• [TASK DIRECTIONS]
Locate the line that contains "not skipped. -/" in the entries below, then repeat it and every following line through the line that contains "scan : List Bool := []", exactly, and no others.

(Beginning of INPUT DATA)

-- ==== Sys2Proof/Machine/StateMgmt.lean ====
section
/-!
DEFINITION. State of the management side: Keel store and logbook (spec/15), core pairs, ICU and semaphores
(spec/12), counters, self-test and debug port (spec/16). Registers a host can write are held in the register
file (RegTable.lean), not here.
-/
namespace Sys2Proof.Machine

/-- A logbook record (R384). `closed`: a freeze closed it to merging (R390). -/
structure LogRec where
  number : Nat := 0
  code : Nat := 0
  count : Nat := 1
  opmin : Nat := 0
  pcyc : Nat := 0
  tether : Nat := 0
  arg : Nat := 0
  closed : Bool := false
  deriving DecidableEq, Repr

/-- An event held in the always-on domain while the recorder does not accept records (R444). -/
structure HeldEvent where
  code : Nat
  arg : Nat
  tether : Nat
  deriving DecidableEq, Repr

/-- The rings of the Keel store (R376). -/
inductive Ring where
  | life | state | locks | wear | eraseUse | repairs | settings | rootMap | member | staging
  deriving DecidableEq, Repr

/-- What a Keel write carries: a ring record with its sequence number, a logbook page, or raw bytes. -/
inductive KKind where
  | ring (r : Ring) (seq : Nat)
  | logPage
  | raw
  deriving DecidableEq, Repr

/-- One page write of the Keel store (R372): bytes wrap within the page. `tries` counts failed verifies (R373).
`owner` is the LCI command or mailbox request that completes only once the write is verified (R379). -/
structure KWrite where
  page : Nat
  off : Nat
  data : List Nat
  kind : KKind
  tries : Nat := 0
  owner : Option Nat := none
  deriving DecidableEq, Repr

/-- One entry of the unfinished-work log (R393). -/
structure UwlEntry where
  handle : Nat
  cid : Nat
  opcode : Nat
  headB : Bool
  started : Bool
  ended : Bool
  status : Nat
  progress : Nat
  deriving DecidableEq, Repr

/-- One page of the unfinished-work log (R393); page = 0x10A + seq mod 347. -/
structure UwlPage where
  seq : Nat
  cause : Nat
  opmin : Nat
  pcyc : Nat
  entries : List UwlEntry
  deriving DecidableEq, Repr

/-- The Keel store: its 256 KiB, the writes waiting and in progress, and the values the controller holds from it. -/
structure Keel where
  /-- Byte at address 256 × page + offset; unlisted bytes are 0. -/
  bytes : Tbl Nat := []
  waiting : List KWrite := []
  /-- Writes in progress, at most one per bank (R372). -/
  active : List KWrite := []
  vfail : Nat := 0
  /-- Rings scanned at this bring-up (KEL_STS.ready). -/
  ready : Bool := false
  /-- Per ring: the next sequence number (R374). -/
  ringSeq : Tbl Nat := []
  opmin : Nat := 0
  opsec : Nat := 0
  pcyc : Nat := 0
  dirty : Nat := 0
  ripTotal : Nat := 0
  ripIncomp : Nat := 0
  /-- PSV_STS.last_off encoding. -/
  lastOff : Nat := 0
  tetherSaved : Nat := 0
  /-- Operating seconds since the life record was last written (R378). -/
  sinceSave : Nat := 0
  tshutLast : Bool := false
  gndUsed : Bool := false
  sel : Nat := 0
  epoch : Nat := 0
  uwlFirst : Nat := 0
  uwlSkip : Nat := 0
  /-- Pages of the unfinished-work log that hold uncleared entries, oldest first. -/
  uwl : List UwlPage := []
  uwlNext : Nat := 0
  uwlLost : Nat := 0
  /-- Erase-record use map: bit n for record n (R379). -/
  eraseUse : Nat := 0
  /-- Soft SRAM repairs, four-byte words (R379). -/
  repairs : List Nat := []
  /-- Persistent settings: item, value (R379, R441). -/
  settings : List (Nat × Nat) := []
  deriving DecidableEq, Repr

/-- The event recorder (R384 to R391). -/
structure Logbook where
  /-- Number the next record takes. -/
  next : Nat := 0
  /-- Unflushed records, oldest first (R388). -/
  buf : List LogRec := []
  lost : Nat := 0
  /-- Losses not yet reported by a 0xF003 record. -/
  lostNew : Nat := 0
  accepting : Bool := false
  frozen : Bool := false
  freezeEnd : Nat := 0
  oldestAtFreeze : Nat := 0
  /-- Class S: the second being counted, and records made and suppressed in it per code (R387). -/
  second : Nat := 0
  made : Tbl Nat := []
  suppressed : Tbl Nat := []
  deriving DecidableEq, Repr

/-- The always-on domain's held events and their excess (R444). -/
structure AonHeld where
  events : List HeldEvent := []
  more : Nat := 0
  deriving DecidableEq, Repr

/-- One core pair (R309 to R315, R413). -/
structure Pair where
  /-- Passed its start-up self-test and has not failed since (GLB_CORE_STS). -/
  ok : Bool := false
  failed : Bool := false
  fenced : Bool := false
  halted : Bool := false
  /-- When it was halted: its watchdog does not count from then on. -/
  haltAt : Nat := 0
  /-- Tether time of the last watchdog pet. -/
  pet : Nat := 0
  /-- Private memory, 16 MiB, by byte (R413). -/
  mem : Tbl Nat := []
  /-- Core registers by index (R413). -/
  regs : Tbl Nat := []
  /-- Breakpoints by index: address (R413). -/
  bkpt : Tbl (Option Nat) := []
  /-- ICU interrupt stack, top first: source numbers (R320). -/
  stack : List Nat := []
  deriving DecidableEq, Repr

/-- The management cores (R309 to R315). -/
structure Cores where
  a : Pair := {}
  b : Pair := {}
  active : PairId := .a
  standbyOk : Bool := false
  cause : Nat := 0
  failovers : Nat := 0
  /-- A pair has failed and been fenced, and the standby has not yet taken over (R313). -/
  takeover : Bool := false
  /-- No pair runs firmware: neither passed, or the active pair failed without a standby (R314, R315). -/
  dead : Bool := false
  lastCheckpoint : Nat := 0
  deriving DecidableEq, Repr

/-- A hardware semaphore (R316): owner 0 free, 1 pair A, 2 pair B, 3 debug port. -/
structure Sem where
  owner : Nat := 0
  abandoned : Bool := false
  deriving DecidableEq, Repr

/-- A firmware image slot of the external NOR (R325, R326). -/
structure Images where
  /-- Bytes of slot A and slot B by offset. -/
  a : Tbl Nat := []
  b : Tbl Nat := []
  /-- Slot that runs: 0 A, 1 B, 3 none (GLB_FW_STS.slot). -/
  running : Nat := 3
  fallback : Bool := false
  svn : Nat := 0
  ver : Nat := 0
  raiseFloor : Bool := false
  /-- Fuse floor: a thermometer of 64 fuses that only rises (R327). -/
  floor : Nat := 0
  deriving DecidableEq, Repr

/-- A wrapping counter or bin with its sticky bit (R396, R401). -/
structure Cnt where
  v : Nat := 0
  ovf : Bool := false
  deriving DecidableEq, Repr

/-- Counters, histograms and their snapshots (R396 to R405). -/
structure Pmc where
  cnt : Tbl Cnt := []
  snap : Tbl Cnt := []
  bin : Tbl Cnt := []
  hsnap : Tbl Cnt := []
  /-- Snapshot times: head A (or the device) and head B (R437). -/
  snapTimeA : Nat := 0
  snapTimeB : Nat := 0
  hsnapTimeA : Nat := 0
  hsnapTimeB : Nat := 0
  deriving DecidableEq, Repr

/-- A queued self-test slice (R406 to R408): `owner` is the Self-Test command's handle. -/
structure Slice where
  num : Nat
  deferrals : Nat := 0
  owner : Option Nat := none
  /-- The second run of a media slice that found a fault once (R409). -/
  again : Bool := false
  /-- Count of the test window in which it was deferred or found a fault: it runs in a later one. -/
  after : Option Nat := none
  deriving DecidableEq, Repr

/-- A Self-Test command in progress (R408): its slices that have ended, the sum of their coverage in 0.01 %, run times in
µs, and faults. -/
structure TestJob where
  owner : Nat
  ended : Nat := 0
  /-- Of these, not skipped. -/
  ran : Nat := 0
  coverage : Nat := 0
  duration : Nat := 0
  faults : Nat := 0
  deriving DecidableEq, Repr

/-- The self-test unit (R406 to R409). -/
structure Bst where
  queue : List Slice := []
  jobs : List TestJob := []
  faults : Nat := 0
  lastFault : Nat := 0
  /-- Comparators withdrawn until the next bring-up, by slice number (R409). -/
  withdrawn : List Nat := []
  /-- Units 0x2 and 0x3 that still may run a slice in the present unit window (R406). -/
  unitOpen : List Nat := []
  deriving DecidableEq, Repr

/-- The Forax debug port (R410 to R415). -/
structure Dbg where
  ir : Nat := 1
  unlocked : Bool := false
  session : Bool := false
  busy : Bool := false
  err : Nat := 0
  fails : Nat := 0
  /-- Newest challenge; none before the first. -/
  chal : Option (BitVec 384) := none
  fxData : BitVec 64 := 0
  /-- Boundary-scan cells. -/
  scan : List Bool := []
  /-- EXTEST, CLAMP or HIGHZ is loaded: bring-up holds (R411). -/
  hold : Bool := false
  deriving DecidableEq, Repr

end Sys2Proof.Machine
end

(End of INPUT DATA)

• [ANSWER TO THE PROBLEM]
  /-- Of these, not skipped. -/
  ran : Nat := 0
  coverage : Nat := 0
  duration : Nat := 0
  faults : Nat := 0
  deriving DecidableEq, Repr

/-- The self-test unit (R406 to R409). -/
structure Bst where
  queue : List Slice := []
  jobs : List TestJob := []
  faults : Nat := 0
  lastFault : Nat := 0
  /-- Comparators withdrawn until the next bring-up, by slice number (R409). -/
  withdrawn : List Nat := []
  /-- Units 0x2 and 0x3 that still may run a slice in the present unit window (R406). -/
  unitOpen : List Nat := []
  deriving DecidableEq, Repr

/-- The Forax debug port (R410 to R415). -/
structure Dbg where
  ir : Nat := 1
  unlocked : Bool := false
  session : Bool := false
  busy : Bool := false
  err : Nat := 0
  fails : Nat := 0
  /-- Newest challenge; none before the first. -/
  chal : Option (BitVec 384) := none
  fxData : BitVec 64 := 0
  /-- Boundary-scan cells. -/
  scan : List Bool := []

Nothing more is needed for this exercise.